Typical shapes are rectangles, hexagons, and octagons. The body, which stands on two or four poles (for carrying), is usually lavishly decorated, and the roof might hold a carving of a phoenix.

== Festival and flow ==
During a matsuri (Japanese festival) involving a mikoshi, people bear the mikoshi on their shoulders by means of two, four, or (rarely) six poles. They bring the mikoshi from the shrine, carry it around the neighborhoods that worship at the shrine, and in many cases leave it in a designated area, resting on blocks called uma (horse), for a time before returning it to the shrine.
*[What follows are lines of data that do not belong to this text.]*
-- ==== Sys2Proof/Machine/ChainOps.lean ====
section
/-!
DEFINITION. The chain rings as operations: frames, retries, segments of a ring, enumeration, and the break and the wrap
(R46 to R81).
-/
namespace Sys2Proof.Machine
open Sys2Proof

/-! ### Rings and nodes -/

/-- The chain part, a ring and a node changed. -/
def withChn (s : State) (f : Chain → Chain) : State := { s with chn := f s.chn }
def modRing (r : Nat) (f : Ring → Ring) (s : State) : State := withChn s fun c => { c with rings := mmod {} c.rings r f }
def modNode (a : Nat) (f : Node → Node) (s : State) : State :=
  if (mfind s.chn.nodes a).isSome then withChn s fun c => { c with nodes := mmod {} c.nodes a f } else s

/-- A temperature code read as the hottest value (Table 00.5). -/
abbrev hottest : Int := 0x7FFF

/-- The rings in order. -/
abbrev allRings : List Nat := List.range 8

/-- Addresses of the nodes of a ring, by hop. -/
def ringNodes (s : State) (r : Nat) : List Nat := (mkeys s.chn.nodes).filter fun a => ringOf a == r

/-- The ring is split in two segments (R74). -/
def Ring.wraps (g : Ring) : Bool := g.cutA.isSome || g.cutB.isSome

/-- First hop not served from end A, and first hop served from end B, of a wrapped ring. One of them not yet known is
where the other stands (Table 02.9 step 6). -/
def Ring.endsA (g : Ring) : Nat := g.cutA.getD (g.cutB.getD 64)
def Ring.startsB (g : Ring) : Nat := g.cutB.getD (g.cutA.getD 64)

/-- The hop is served, from the end that `dir` names: end A and the forward lane for false (Table 02.2). -/
def Ring.servedBy (g : Ring) (dir : Bool) (hop : Nat) : Bool :=
  if g.wraps then (if dir then decide (g.startsB ≤ hop) else decide (hop < g.endsA)) else true

/-- The hop is reached from an end. -/
def Ring.reaches (g : Ring) (hop : Nat) : Bool := g.servedBy false hop || g.servedBy true hop

/-- The wrap is complete: where each segment ends is known (R35, R74). -/
def Ring.wrapDone (g : Ring) : Bool := !g.wraps || (g.cutA.isSome && g.cutB.isSome)

/-- The node answers: its ring is served and reaches it, and it has not been declared failed. -/
def nodeLive (s : State) (a : Nat) : Bool :=
  ringServed s (ringOf a) && !(nodeOf s a).failed && (ringAt s (ringOf a)).reaches (hopOf a)

/-- The sequencer runs (R24): its rails and clock are up. -/
def sequencing (s : State) : Bool :=
  match s.pow.phase with
  | .late | .normal | .powerDown => true
  | _ => false

/-- Rings that are served. -/
def servedRings (s : State) : List Nat := allRings.filter (ringServed s)

/-- Sample index of the strobe instant of the chain cycle under way (R29). -/
def strobeIdx (s : State) : Nat := s.met.sidx / 32 * 32 + 4

/-- Stamp of a strobe instant by its sample index (R15, R25). -/
def stampOf (s : State) (idx : Nat) : Stamp := ((s.met.strobes.find? (·.idx = idx)).map (·.stamp)).getD {}

/-! ### Time on a lane (R49, R68, R69) -/

/-- ns since the chain cycle under way began, by the metrology's instants (R29). -/
def cycleNs (s : State) : Nat := s.met.sidx % 32 * 31250 + min 31249 (since s s.met.instAt)

/-- Words a node of a type appends to a frame: its segment's header, payload and CRC; 0 where it appends nothing (R53,
Table 02.5). -/
def answerWords (ty opc : Nat) (data : List (BitVec 16)) : Nat :=
  let frag := (data.getD 1 0).toNat
  match opc with
  | 0x10 | 0x11 | 0x12 | 0x7F => 0
  | 0x01 | 0x08 => 8
  | 0x06 => 5
  | 0x20 => if ty = 1 then 2 + bits frag 7 0 + (if bits frag 15 8 = 0 then 2 else 0) else 0
  | 0x21 => if ty = 2 then 6 else 0
  | 0x22 => 12
  | 0x23 => if ty = 1 then 14 else 0
  | 0x24 => 10
  | 0x25 => if ty = 2 then 9 else 0
  | _ => 2

/-- Length of a train, ns: 57 bit times of framing, gap, header and CRC, and 16 for each word, at 12 Mbit/s. -/
def trainNs (words : Nat) : Nat := ((57 + 16 * words) * 250 + 2) / 3

/-- Times of a chain cycle, ns: the TC0 slot ends, the strobe's frame begins, and it has left. -/
abbrev slotEnd : Nat := 40000
abbrev strobeBegins : Nat := 87583
abbrev strobeLeft : Nat := 95000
This resting place is known as the otabisho ("place of travel"), a term also used more broadly for any temporary shrine set up to host a kami during a festival procession; the practice echoes the earliest stages of Shinto shrine history, when only temporary structures, rather than permanent buildings, were erected to host the kami. Some shrines have the custom of dipping the mikoshi in the water of a nearby lake, river or ocean (this practice is called o-hamaori). At some festivals, the people who bear the mikoshi wave it wildly from side to side to "amuse" the deity (kami) inside.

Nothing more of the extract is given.